Here is an example of envfit()
being used with an ordination and an environmental vector.
data(varespec)
data(varechem)
ord <- metaMDS(varespec)
chem.envfit <- envfit(ord, varechem, choices = c(1,2), permutations = 999)
chem.scores.envfit <- as.data.frame(scores(chem.envfit, display = "vectors"))
chem.scores.envfit
"The values that you see in the table are the standardised coefficients from the linear regression used to project the vectors into the ordination. These are directions for arrows of unit length." - comment from Plotted envfit vectors not matching NMDS scores
Also, from ?envfit
:
The printed output of continuous variables (vectors) gives the direction cosines which are the coordinates of the heads of unit length vectors. In plot these are scaled by their correlation (square root of the column r2) so that weak predictors have shorter arrows than strong predictors. You can see the scaled relative lengths using command scores.
Could someone please show me explicitly what linear model is being run, what standardized coefficients are being used, and where cosine is being applied to create these values?
回答1:
I probably shouldn't have said "standardised" in that answer.
For each column (variable) in varechem
and the first two axes of the ordination (choices = 1:2
), the linear model is:
\hat(env_j) = \beta_1 * scr1 + \beta_2 * scr2
where env_j
is the $j$th variable in varechem
, scr1
and scr2
are the axis scores on the first and second axis being considered (i.e. the plane defined by choices = 1:2
, but this extends to higher dimensions), and the \beta
are the regression coefficients for the pair of axis scores.
There's no intercept in this model as we (weighted) centre all the variables in varechem
and the axis scores, with weights really only concerning CCA, capscale()

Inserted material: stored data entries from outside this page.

theorem budgetRequestBody_takes (hop : c.f 0 1 0 = 0) (hfits : c.f 0 26 16 ≤ u.freeBu) :
    budgetRequestBody c u =
      ({ u with ledger := { u.ledger with pool := u.ledger.pool + c.f 0 26 16 } }).admitTowers.ok c [] := by
  unfold budgetRequestBody
  refine (State.checked_pass u c _ _ hf ?_).trans ?_
  · simp [Cmd.reserved_one rfl hb, hop, hfits]
  · simp only [hop, OfNat.zero_ne_ofNat, if_false, if_true]

theorem budgetRequestBody_returns (hop : c.f 0 1 0 = 1) (hheld : c.f 0 26 16 ≤ u.ledger.pool) :
    budgetRequestBody c u =
      ({ u with ledger := { u.ledger with pool := u.ledger.pool - c.f 0 26 16 } }).admitTowers.ok c [] := by
  unfold budgetRequestBody
  refine (State.checked_pass u c _ _ hf ?_).trans ?_
  · simp [Cmd.reserved_one rfl hb, hop, hheld]
  · simp only [hop, OfNat.one_ne_ofNat, one_ne_zero, if_false]

theorem budgetRequestBody_caps (hop : c.f 0 1 0 = 2) (hleast : 400 ≤ c.f 0 26 16) (hmost : c.f 0 26 16 ≤ 1600)
    (hfits : u.ledger.granted + u.ledger.setAside ≤ c.f 0 26 16) :
    budgetRequestBody c u = (u.wr Reg.PWR.LEDGER.CAP (c.f 0 26 16)).admitTowers.ok c [] := by
  unfold budgetRequestBody
  refine (State.checked_pass u c _ _ hf ?_).trans ?_
  · simp [Cmd.reserved_one rfl hb, hop, hleast, hmost, hfits]
  · simp only [hop, if_true]

end

/-! ### THERMAL_LIMITS and PATROL_SETUP -/

/-- Payload words that set only the bits of their fields have no reserved bit. -/
theorem Cmd.reserved_of {c : Cmd} {words : List (List (Nat × Nat))}
    (h : ∀ x ∈ words.zipIdx, onlyBits c.payload x.2 x.1 = true) : c.reserved words = false :=
  List.any_eq_false.mpr fun x hx => Bool.not_eq_true _ ▸ (onlyBits_iff _ _ _).mp (h x hx)

/-- Threshold `i` of a THERMAL_LIMITS (R582). -/
abbrev Cmd.threshold (c : Cmd) (i : Nat) : Nat := c.f 0 (8 * i + 7) (8 * i)

/-- Multiplier `i` of a THERMAL_LIMITS (R582). -/
abbrev Cmd.multiplier (c : Cmd) (i : Nat) : Nat := c.f 1 (8 * i + 7) (8 * i)

/-- The thresholds, the hysteresis and the multipliers that R575 and R582 allow. -/
structure LimitsAllowed (c : Cmd) : Prop where
  word0 : onlyBits c.payload 0 [(51, 0)] = true
  word1 : onlyBits c.payload 1 [(23, 0)] = true
  range : ∀ i < 6, 60 ≤ c.threshold i ∧ c.threshold i ≤ 105
  cellar : c.threshold 0 < c.threshold 1 ∧ c.threshold 1 < c.threshold 2
  floor : c.threshold 3 < c.threshold 4 ∧ c.threshold 4 < c.threshold 5
  hysteresis : 1 ≤ c.f 0 51 48 ∧ c.f 0 51 48 ≤ 10
  multipliers : 8 ≤ c.multiplier 0 ∧ c.multiplier 0 ≤ c.multiplier 1 ∧ c.multiplier 1 ≤ c.multiplier 2

theorem thermalLimitsBody_ok {c : Cmd} (hf : c.fail = none) (h : LimitsAllowed c) (u : State) :
    thermalLimitsBody c u =
      (((u.wr Reg.PWR.LIMITS.VALUE (c.w 0)).wr Reg.PWR.MULT.VALUE (c.w 1)).heatSync).ok c [] := by
  obtain ⟨hword0, hword1, hrange, ⟨h01, h12⟩, ⟨h34, h45⟩, ⟨hleast, hmost⟩, ⟨hm0, hm1, hm2⟩⟩ := h
  have hbound : ((List.range 6).any fun i => decide (c.threshold i < 60) || decide (105 < c.threshold i)) = false :=
    List.any_eq_false.mpr fun i hi => by
      obtain ⟨h60, h105⟩ := hrange i (List.mem_range.mp hi)
      simp only [Bool.or_eq_true, decide_eq_true_eq]
      omega
  have hmult : ((List.range 3).any fun i => decide (c.multiplier i < 8)) = false :=
    List.any_eq_false.mpr fun i hi => by
      have h3 : i = 0 ∨ i = 1 ∨ i = 2 := by
        have := List.mem_range.mp hi
        omega
      rw [decide_eq_true_eq]
      rcases h3 with rfl | rfl | rfl <;> omega
  unfold thermalLimitsBody
  refine State.checked_pass u c _ _ hf ?_
  simp only [Cmd.reserved_two rfl hword0 hword1, hbound, hmult, List.forall_mem_cons, List.not_mem_nil, IsEmpty.forall_iff,
    implies_true, and_true, Bool.or_eq_false_iff, decide_eq_false_iff_not, true_and]
  unfold Cmd.threshold at h01 h12 h34 h45
  unfold Cmd.multiplier at hm1 hm2
  omega

/-- The limits of a PATROL_SETUP (R582). -/
def Cmd.patrolLimits (c : Cmd) : List (Nat × Nat × Bool) :=
  (List.range 5).map fun i => (c.f (1 + i) 15 0, c.f (1 + i) 31 16, c.b (1 + i) 32)

/-- The sampler's settings that R582 allows. -/
structure SamplerAllowed (c : Cmd) : Prop where
  word0 : onlyBits c.payload 0 [(15, 0), (16, 16)] = true
  limitWords : ∀ i < 5, onlyBits c.payload (1 + i) [(15, 0), (31, 16), (32, 32)] = true
  word6 : onlyBits c.payload 6 [(3, 0), (11, 8)] = true
  interval : 1 ≤ c.f 0 15 0 ∧ c.f 0 15 0 ≤ 60000
  limits : ∀ l ∈ c.patrolLimits, l.1 ≤ l.2.1

theorem patrolSetupBody_ok {c : Cmd} (hf : c.fail = none) (h : SamplerAllowed c) (u : State) :
    patrolSetupBody c u =
      ({ u with pwr := { u.pwr with
        interval := c.f 0 15 0, action := c.b 0 16, limits := c.patrolLimits, alarmEn := c.f 6 3 0
        alarmHigh := c.f 6 11 8 } }).ok c [] := by
  obtain ⟨hword0, hwords, hword6, ⟨hleast, hmost⟩, hlimits⟩ := h
  have hreserved : c.reserved ([[(15, 0), (16, 16)]] ++ List.replicate 5 [(15, 0), (31, 16), (32, 32)] ++ [[(3, 0), (11, 8)]]) =
      false := by
    refine Cmd.reserved_of (List.forall_mem_cons.mpr ⟨hword0, List.forall_mem_cons.mpr ⟨hwords 0 (by decide),
      List.forall_mem_cons.mpr ⟨hwords 1 (by decide), List.forall_mem_cons.mpr ⟨hwords 2 (by decide),
      List.forall_mem_cons.mpr ⟨hwords 3 (by decide), List.forall_mem_cons.mpr ⟨hwords 4 (by decide),
      List.forall_mem_cons.mpr ⟨hword6, fun _ hx => nomatch hx⟩⟩⟩⟩⟩⟩⟩)
  have hordered : (c.patrolLimits.any fun l => decide (l.2.1 < l.1)) = false :=
    List.any_eq_false.mpr fun l hl => by simpa using hlimits l hl
  unfold patrolSetupBody
  refine (State.checked_pass u c _ _ hf ?_).trans rfl
  simp only [hreserved, decide_eq_false (Nat.not_lt.mpr hleast), decide_eq_false (Nat.not_lt.mpr hmost), Bool.or_self,
    Bool.false_or, List.forall_mem_cons, List.not_mem_nil, IsEmpty.forall_iff, implies_true, and_true]
  exact hordered

/-! ### Current -/

/-- The measurements in a row that are more than 5% above the cap, after one of `amps` tenths of an ampere (R573). -/
def State.overCount (s : State) (amps : Nat) : Nat := if s.cap * 105 < amps * 80 then s.pwr.overCnt + 1 else 0

/-- Since when the current is below the cap, after a measurement (R573). -/
def State.belowSince (s : State) (amps : Nat) : Option Nat :=
  if amps * 4 < s.cap * 5 then some (s.pwr.belowSince.getD s.now) else none

/-- A measurement of current shown in NOW and PEAK, with what it says of the cap (R573). -/
def State.currentShown (s : State) (amps n : Nat) (since : Option Nat) : State :=
  let s := ((s.sampledNow 2).wr Reg.PWR.CURRENT.NOW (min amps 65535)).raise Reg.PWR.CURRENT.PEAK amps
  { s with pwr := { s.pwr with overCnt := n, belowSince := since } }
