/-- A phase that reads nothing passes the outcome on. -/
theorem failsOrWaits_of_step (hs : InRead s) (hneed : s.rxNeed = 0) (hstep : step s = .next v) (hkeep : FrameOnly s v)
    (hv : FailsOrWaits v) : FailsOrWaits s := by
  have hkeep' : FrameOnly (consume [] s.rxCuts s) v := by rwa [consume_nil hneed]
  have hrest := rxRest_of_frameOnly hkeep' rfl
  have hend : v.rxEnd = s.rxEnd := hkeep.rxEnd
  constructor
  · intro hans hne hb
    obtain ⟨k, t, hrun, ht⟩ := hv.fails (hkeep.closeAnswers.trans hans) (hend ▸ hne)
      (by rw [hrest]; exact hkeep.rxCuts ▸ hb)
    exact ⟨_, t, reaches_succ hstep hrun, ht.of_frameOnly hkeep' rfl⟩
  · intro hnever k
    cases k with
    | zero => exact ⟨s, reaches_refl s, hs⟩
    | succ k =>
      obtain ⟨t, hrun, ht⟩ := hv.waits (hend.trans hnever) k
      exact ⟨t, reaches_succ hstep hrun, ht⟩

end

/-! ## The stream exhausted within a read (R53, R54) -/

section
variable {s : State} {n : BitVec 64} {m : Nat} {cuts r : Answers Nat} {cut : Nat} {cont : List Byte → State → State}

/-- No byte is left once all of them are gathered. -/
theorem rxNext_midRead_all (ht : s.rxTail = .none) (j : Nat) :
    rxNext j (midRead n (rxRest s).length cuts s) = [] := by
  have hdrop : rxRest (midRead n (rxRest s).length cuts s) = (rxRest s).drop (rxRest s).length :=
    List.drop_drop.symm
  rw [rxNext_finite (s := midRead n (rxRest s).length cuts s) ht, hdrop, List.drop_length, List.take_nil]

/-- An exhausted stream that never ends leaves the read where it is. -/
theorem streamRead_midRead_never (hm : m < n.toNat) (hnil : ∀ j, rxNext j (midRead n m cuts s) = [])
    (hend : s.rxEnd = .never) (hpop : cuts.pop = some (cut, r)) (hcut : 0 < cut) :
    streamRead n cont (midRead n m cuts s) = midRead n m cuts s := by
  have hans := rxAnswer_of_pop (max := n.toNat - m) (s := midRead n m cuts s) hpop hcut
  rw [if_pos (hnil _), show (midRead n m cuts s).rxEnd = .never from hend] at hans
  simp only [streamRead, beginRead_under_way (midRead_need_ne_zero hm), midRead_need hm.le, hans]

/-- An exhausted stream that ends makes the read raise. -/
theorem streamRead_midRead_ended (hm : m < n.toNat) (hnil : ∀ j, rxNext j (midRead n m cuts s) = [])
    (hend : s.rxEnd ≠ .never) (hpop : cuts.pop = some (cut, r)) (hcut : 0 < cut) :
    ∃ cause, streamRead n cont (midRead n m cuts s) = errorEntry (.ioFailure cause) (midRead n m r s) := by
  have hans := rxAnswer_of_pop (max := n.toNat - m) (s := midRead n m cuts s) hpop hcut
  have hrest : (midRead n m cuts s).rxCuts.rest = r := Answers.rest_of_pop hpop
  rw [if_pos (hnil _)] at hans
  cases hs : (midRead n m cuts s).rxEnd with
  | never => exact absurd hs hend
  | eof =>
    rw [hs] at hans
    refine ⟨.shortRead, ?_⟩
    simp only [streamRead, beginRead_under_way (midRead_need_ne_zero hm), midRead_need hm.le, hans, hrest]
    rfl
  | error =>
    rw [hs] at hans
    refine ⟨.streamError, ?_⟩
    simp only [streamRead, beginRead_under_way (midRead_need_ne_zero hm), midRead_need hm.le, hans, hrest]
    rfl

end

/-! ## A read that may starve -/

/-- `s` is about to begin a read of `n` bytes of a finite stream, and the run fails or waits from where the read would
end. -/
structure BeforeRead (q : Phase) (n : BitVec 64) (cont : List Byte → State → State) (s : State) : Prop where
  between : BetweenReads q s
  reading : q.isReading = true
  finite : s.rxTail = .none
  stands : StandsInRead n cont s
  some_byte : n ≠ 0
  keeps : ∀ c u, FrameOnly u (cont c u)
  after : ∀ c rest r, rxRest s = c ++ rest → c.length = n.toNat → FailsOrWaits (cont c (consume c r s))

section
variable {q : Phase} {s : State} {n : BitVec 64} {cont : List Byte → State → State}

theorem BeforeRead.pos (h : BeforeRead q n cont s) : 0 < n.toNat :=
  Nat.pos_of_ne_zero fun h0 => h.some_byte (BitVec.eq_of_toNat_eq h0)

theorem BeforeRead.rxRest_eq (h : BeforeRead q n cont s) :
    rxRest s = rxNext n.toNat s ++ (rxRest s).drop n.toNat := by
  rw [rxNext_finite h.finite, List.take_append_drop]

theorem BeforeRead.length_rxNext (h : BeforeRead q n cont s) :
    (rxNext n.toNat s).length = min n.toNat (rxRest s).length := by
  rw [rxNext_finite h.finite, List.length_take]

theorem BeforeRead.inRead (h : BeforeRead q n cont s) : InRead s :=
  ⟨h.between.conn, (congrArg Phase.isReading h.between.phase).trans h.reading, h.between.err⟩

/-- With all of its bytes on the stream the read ends, and the run fails after it. -/
theorem BeforeRead.fails_after (h : BeforeRead q n cont s) (hle : n.toNat ≤ (rxRest s).length)
    (hans : s.closeAnswers = true) (hend : s.rxEnd ≠ .never)
    (hb : Brings ((rxRest s).length + 1) s.rxCuts) : ∃ k t, Reaches k s t ∧ EndsShort s t := by
  have hsplit := h.rxRest_eq
  have hlen : (rxNext n.toNat s).length = n.toNat := by rw [h.length_rxNext]; omega
  have hleft : (rxRest s).length = n.toNat + ((rxRest s).drop n.toNat).length := by rw [List.length_drop]; omega
  generalize (rxRest s).drop n.toNat = rest at hsplit hleft
  obtain ⟨k, r, hrun, hbr⟩ := reaches_of_read (extra := rest.length + 1) h.stands h.between.need h.some_byte rfl hlen
    (by rwa [hlen, ← Nat.add_assoc, ← hleft])
  have hafter := h.after _ _ r hsplit hlen
  have hkeep := h.keeps (rxNext n.toNat s) (consume (rxNext n.toNat s) r s)
  generalize cont (rxNext n.toNat s) (consume (rxNext n.toNat s) r s) = v at hrun hafter hkeep
  obtain ⟨k', t, hrun', ht⟩ := hafter.fails (hkeep.closeAnswers.trans hans) (hkeep.rxEnd ▸ hend)
    (by rw [rxRest_of_frameOnly hkeep hsplit]; exact hkeep.rxCuts ▸ hbr)
  exact ⟨_, t, reaches_trans hrun hrun', ht.of_frameOnly hkeep hsplit⟩

/-- With too few bytes on the stream the read takes them all, and raises. -/
theorem BeforeRead.fails_within (h : BeforeRead q n cont s) (hlt : (rxRest s).length < n.toNat)
    (hans : s.closeAnswers = true) (hend : s.rxEnd ≠ .never)
    (hb : Brings ((rxRest s).length + 1) s.rxCuts) : ∃ k t, Reaches k s t ∧ EndsShort s t := by
  have hlen : (rxNext n.toNat s).length = (rxRest s).length := by rw [h.length_rxNext]; omega
  obtain ⟨k, r, hbr, ⟨hl, -⟩ | ⟨-, hgather⟩⟩ := reaches_gathered (m := 0) h.stands hlen h.pos (Nat.zero_le _) hb
  · omega
  obtain ⟨cut, r', hfirst, -⟩ := hbr.firstCut (n := 0)
  obtain ⟨k', cuts, hskip, hpop, hcut⟩ := reaches_firstCut h.stands hlt (rxNext_length_of_le hlen.ge) hfirst
  obtain ⟨cause, hraise⟩ := streamRead_midRead_ended (cont := cont) hlt (rxNext_midRead_all h.finite) hend hpop hcut
  have hstep := (h.stands _ _ _ _).trans (congrArg _ hraise)
  obtain ⟨hopened, hread, -⟩ := h.inRead
  obtain ⟨hconn, hnotDone⟩ := Phase.of_isReading hread
  have hclose := step_errorEntry_closes (e := .ioFailure cause) (s := midRead n (rxRest s).length r' s)
    (hconn.trans hopened.symm) hnotDone (.inr hans)
  have hrun := reaches_trans (reaches_trans hgather hskip)
    (reaches_succ hstep (reaches_succ hclose (reaches_refl _)))
  exact ⟨_, _, reaches_of_step_eq (step_midRead_zero h.stands h.between.need h.some_byte) hrun,
    rfl, rfl, rfl, rfl, rfl, rfl, rfl, rfl, rfl⟩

, and DCA methods as those are weighted models themselves.
The heads of the arrows in the space spanned by the axis scores are the coefficients of that model — we actually normalise (which I misrepresented as "standardised" in that other reply) so that the arrows have unit length. These values (the NMDS1
and NMDS2
columns in the envfit
output) are direction cosines in the sense of https://en.wikipedia.org/wiki/Direction_cosine.
Here's a simplified walk through of what we do where there are no weights involved and all the variables in env
are numeric, as in your example. (Note we don't actually do it this way for efficiency reasons: see the code behind vectorfit()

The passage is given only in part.